年金保険の控除額っていくら?


個人年金保険には控除できる金額が決まっています。生命保険料控除という名称で所得控除一つです。

個人年金保険料控除を受けると、住民税を軽減できます。その年度内に払い込んだ個人年金保険の保険料額を所得から差し引くことで、課税される収入が減るというしくみです。それによって決まってくる所得税や住民税が少なくなります。会社員であれば年末調整で還付されます。

金額としては、所得控除額は、所得税から40,000円、住民税から最大28,000円まで控除されます。ただし、次のようなことが条件となっています。

年金受取人が契約者またはその配偶者のいずれかであること、年金受取人は被保険者と同一人であること、保険料払込期間が10年以上であること、年金の種類が確定年金や有期年金であるときは、年金受け取り開始が60歳以降で、かつ年金受取期間が10年以上であることです。

年金保険の受取は所得税の対象となる?

個人年金保険の年金受取りは、所得税の対象となります。受け取る年金は、所得税の雑所得にあたります。

また本人以外が受け取る場合は、所得税(雑所得)と贈与税の対象となります。雑所得は、総収入金額から必要経費を引いたものとなります。

必要経費とは、受け取る年金金額×払込保険料の合計額/年金の総支給見込額となります。

総収入金額は受け取る年金の総額になります。贈与税は、受け取った個人年金額から110万円が控除されるため、110万円までは非課税です。課税対象になる個人年金額は、解約返戻金か一時金となります。

年金保険は65歳以上でも必要?


65歳以上になり、老齢基礎年金や老齢厚生年金の受給年齢になると、国民年金の被保険者ではなくなりますが、もし納付年数を満たしていなければ70歳まで第2号被保険者でいられます。特に手続きなどは必要ありません。

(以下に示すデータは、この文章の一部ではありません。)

/-- COPY moves its elements over its dimensions and GATHER its rows; a field out of range ends the chain with code 1, and the first access
that is refused with its code, the elements before it moved (R220-R222, R225). That a gather's rows move in doublewords, each aligned, and
that its count may be 0, is the model's choice (log 111), and so is how the copy engine reads and writes (log 55). -/
def Sys2Proof.Claims.ChainMoves : Prop :=
  ∀ (s s1 : State) (x : CtxNo) (h : Chain) (d0 d1 d2 d3 : Word),
    let n := d0.toNat; let field (hi lo : Nat) := n / 2 ^ lo % 2 ^ (hi + 1 - lo)
    let ag : Agent := { x := x, level := h.level, asid := h.asid, tag := h.tag, engine := true }
    let ends (i : Instr) (r : Moved (Seen × State)) : Prop :=
      (∀ seen t, r = some (.ok (seen, t)) → exec i s = .next (chainAt x (some { h with at_ := h.at_ + 32 }) t)) ∧
      ∀ code addr t, r = some (.error (code, addr, t)) → exec i s = .next (chainFails x h code addr t)
    let offS := h.loops.foldl (fun (a : Word) l => a + BitVec.ofNat 64 l.iter * l.srcAdv) 0
    let offD := h.loops.foldl (fun (a : Word) l => a + BitVec.ofNat 64 l.iter * l.dstAdv) 0
    s.arg = .ctx x → (s.ctx x).chain = some h → chainFetch x h s = .ok [d0, d1, d2, d3] s1 →
    (n % 256 = 1 →
      let good : Prop := field 9 8 < 3 ∧ field 31 16 ≠ 0 ∧ field 47 32 ≠ 0 ∧ field 63 48 ≠ 0 ∧ (field 9 8 < 1 → field 47 32 = 1) ∧
        (field 9 8 < 2 → field 63 48 = 1)
      (¬ good → exec .chainCopy s = .next (chainFails x h 1 h.at_ s1)) ∧
      (good → let z := 2 ^ field 11 10
        let stride (lo : Nat) : Word := BitVec.ofInt 64 (sextNat 16 (d3.toNat / 2 ^ lo)) <<< field 15 12
        let place_ (b : Word) (lo : Nat) (a : Nat × Nat × Nat) : Word :=
          b + BitVec.ofNat 64 a.1 * stride (lo + 16) + BitVec.ofNat 64 a.2.1 * stride lo + BitVec.ofNat 64 (a.2.2 * z)
        let elems := (List.range (field 63 48)).flatMap fun c => (List.range (field 47 32)).flatMap fun b =>
            (List.range (field 31 16)).map fun a => (c, b, a)
        ends .chainCopy (movesAt ag h z (elems.map fun a => (place_ (d1 + offS) 0 a, place_ (d2 + offD) 32 a)) [] s1))) ∧
    (n % 256 = 2 →
      let good : Prop := 2 ≤ field 11 10 ∧ field 15 12 = 0 ∧ field 63 32 ≠ 0 ∧ field 63 32 % 8 = 0
      (¬ good → exec .chainGather s = .next (chainFails x h 1 h.at_ s1)) ∧
      (good → ends .chainGather (rowsAt ag h (2 ^ field 11 10) (field 63 32) (d1 + offS) (d2 + offD) d3 (field 31 16) 0 [] s1)))

/-- The other entries of a chain: LOOP goes back while repetitions are left, IFZ skips entries when its word is 0, TOKEN and PULSE give
what they name, WAITW waits for its word, END completes the object and ends the chain; a field that is not zero, an unknown type, and a
fifth loop end the chain with codes 1 and 6, an address that is misaligned or refused with its code (R211, R221, R223-R225). That TOKEN,
PULSE and the push of END do nothing for a record that has exited (log 53) and that this push finds room in a full FIFO (log 110) is the
model's choice. -/
def Sys2Proof.Claims.ChainSteps : Prop :=
  ∀ (s s1 : State) (x : CtxNo) (h : Chain) (d0 d1 d2 d3 : Word),
    let n := d0.toNat; let field (hi lo : Nat) := n / 2 ^ lo % 2 ^ (hi + 1 - lo)
    let ag : Agent := { x := x, level := h.level, asid := h.asid, tag := h.tag, engine := true }
    let next (i : Instr) (h : Option Chain) (u : State) : Prop := exec i s = .next (chainAt x h u)
    let fails (i : Instr) (code : Nat) (addr : Word) (u : State) : Prop := exec i s = .next (chainFails x h code addr u)
    let after (h : Chain) : Chain := { h with at_ := h.at_ + 32 }
    let clock (u : State) : Clock := joinClock h.hb (u.before.at_ (baseOf h.no + enginePart))
    let reads (i : Instr) (good : Prop) (ok : Nat → Chain → State → Prop) : Prop :=
      (¬ good → fails i 1 h.at_ s1) ∧ (good → d1.toNat % 8 ≠ 0 → fails i 5 d1 s1) ∧
      (good → d1.toNat % 8 = 0 → ∀ t, (∀ p, place ag (.core (coreOf x)) .read false d1 s1 = .ok p t →
          let u := (t.acquire x h.scope).engineReach (coreOf x) p
          ok (u.engineRead (coreOf x) p 8).1 { h with hb := joinClock (metClock (Tab.look [] u.before.words p.word) x h.scope) h.hb } u) ∧
        ∀ tr, place ag (.core (coreOf x)) .read false d1 s1 = .error (.trap tr) t → fails i (codeOf tr) tr.addr t)
    s.arg = .ctx x → (s.ctx x).chain = some h →
    (∀ tr t, chainFetch x h s = .error (.trap tr) t → fails .chainEnd (codeOf tr) tr.addr t) ∧
    (chainFetch x h s = .ok [d0, d1, d2, d3] s1 →
    (n % 256 = 0 ∨ 8 < n % 256 → fails .chainEnd 1 h.at_ s1) ∧
    (n % 256 = 3 →
      let good : Prop := field 31 16 ≠ 0 ∧ field 47 32 ≠ 0 ∧ field 63 48 = 0 ∧ d3 = 0
      let found := h.loops.find? fun l => l.entry == h.at_
      let others := h.loops.filter fun l => l.entry != h.at_
      let l : OpenLoop := found.getD ⟨h.at_, field 31 16, 0, d1, d2⟩
      (¬ good → fails .chainLoop 1 h.at_ s1) ∧ (good → found = none → 4 ≤ h.loops.length → fails .chainLoop 6 h.at_ s1) ∧
      (good → (found ≠ none ∨ h.loops.length < 4) → next .chainLoop (some (if l.left ≤ 1 then { after h with loops := others } else
        { h with loops := others ++ [{ l with left := l.left - 1, iter := l.iter + 1 }], at_ := h.at_ - BitVec.ofNat 64 (32 * field 47 32) })) s1)) ∧
    (n % 256 = 4 → reads .chainIfz (field 63 32 = 0 ∧ d2 = 0 ∧ d3 = 0) fun v h u =>
      next .chainIfz (some (if v = 0 then { h with at_ := h.at_ + BitVec.ofNat 64 (32 * (1 + field 31 16)) } else after h)) u) ∧
    (n % 256 = 5 → let good : Prop := field 63 9 = 0 ∧ d1 = 0 ∧ d2 = 0 ∧ d3 = 0
      let q : Fifo := if d0.getLsbD 8 then .cm else .cv; let tk := (s1.ctx x).tok q
      (¬ good → fails .chainToken 1 h.at_ s1) ∧ (good → h.exited = true → next .chainToken (some (after h)) s1) ∧
      (good → h.exited = false → tk.held < 16 → next .chainToken (some (after h)) (((s1.tokenGiven x q (clock s1)).modCtx x fun c =>
          c.setTok q { u := tk.u + 1, f := tk.f + 1, held := tk.held + 1 }).lookTerms (coreOf x))) ∧
      (good → h.exited = false → 16 ≤ tk.held → exec .chainToken s = .next s)) ∧
    (n % 256 = 6 → let good : Prop := field 63 11 = 0 ∧ d1 = 0 ∧ d2 = 0 ∧ d3 = 0
      let counts (c : Counter) : Bool := c.word.getLsbD 25 && decide (c.word.toNat % 64 = field 10 8 ∧ c.owner = x)
      (¬ good → fails .chainPulse 1 h.at_ s1) ∧ (good → h.exited = true → next .chainPulse (some (after h)) s1) ∧
      (good → h.exited = false → next .chainPulse (some (after h)) ((s1.modCore (coreOf x) fun q =>
        { q with counters := q.counters.map fun e => if counts e.2 then (e.1, { e.2 with count := Nat.min (e.2.count + 1) 65535 }) else e }).lookTerms (coreOf x)))) ∧
    (n % 256 = 7 → reads .chainWaitw (field 63 8 = 0 ∧ d3 = 0) fun v h u =>
      (d2.toNat ≤ v → next .chainWaitw (some (after h)) u) ∧ (v < d2.toNat → exec .chainWaitw s = .next s)) ∧
    (n % 256 = 8 → let good : Prop := field 63 8 = 0 ∧ d2 = 0 ∧ d3 = 0 ∧ (d1 = 0 → h.chase = false)
      let obj := if d1 = 0 then h.obj else d1
      let gives (t : State) (q : Fifo) : State := (t.tokenGiven x q (clock t)).modCtx x fun c =>
        let k := c.tok q; c.setTok q { k with held := k.held + 1 }
      (¬ good → fails .chainEnd 1 h.at_ s1) ∧ (good → obj.toNat % 8 ≠ 0 → fails .chainEnd 5 obj s1) ∧
      (good → obj.toNat % 8 = 0 → ∀ t,
        (∀ tr, place ag (.core (coreOf x)) .atomic false obj s1 = .error (.trap tr) t → fails .chainEnd (codeOf tr) tr.addr t) ∧
        ∀ p, place ag (.core (coreOf x)) .atomic false obj s1 = .ok p t →
          (h.fwd = true → t.regionAt h.asid obj ≠ none → fails .chainEnd 7 obj t) ∧
          ((h.fwd = true → t.regionAt h.asid obj = none) → let u := t.completeObject x (dieOf x) h.scope p h.no h.hb
            next .chainEnd none ((if h.exited then u else match h.push with
              | 1 => gives u .cv | 2 => gives u .cm | _ => u).lookTerms (coreOf x))))))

一方で、厚生年金保険は原則として70歳まで加入できます。引き続き保険料は給与から天引きされ、65歳以上でもこれまで通り同じように被保険者となります。

5歳以上になると給付面での変更がありますので、65歳以前に特別支給の老齢厚生年金を受け取っている場合などは注意が必要です。

年金保険の種類はどんなのがある?

年金保険には、年金の受取期間の違いによって、確定年金、終身年金、夫婦年金の3種類があります。

確定年金は、一定期間、年金が受け取れるタイプのものです。被保険者が生存していても受け取れるので、本人が受け取ることが可能です。また年金受取期間中に被保険者が死亡したら、満期までの期間は一時金で遺族にしはらわれます。一時金として支払われるものもあります。

終身年金は、契約時に定めた年齢から被保険者が死亡する年金を受け取ることができます。死亡した時点で支払いはストップします。ですので受取年金総額が払込保険料総額に満たないということも起こります。

夫婦年金は、夫婦連生終身年金と呼ばれ、夫婦いずれかが生存している限り年金を受け取ることができます。保証期間がついたものもあります。

70歳になったら個人年金はどうなるの?


厚生年金の場合、70歳になってももし働いていれば、資格喪失にはなりません。ですのであらためて届出が必要になります。

厚生年金保険に加入している70歳未満の人が厚生年金保険の資格を喪失するのは、厚生年金保険被保険者資格喪失届か厚生年金保険70歳以上被用者該当届を会社の所在地を管轄する年金事務所に提出した場合です。

報酬改定や賞与支給などの際にも70歳以上被用者用届書の提出が必要になります。

70歳以上の被保険者としてみなされるのには次のようなことが条件です。70歳以上であること、過去に厚生年金保険の被保険者期間があること、厚生年金保険法第27条に規定する適用事業所に雇用されていることです。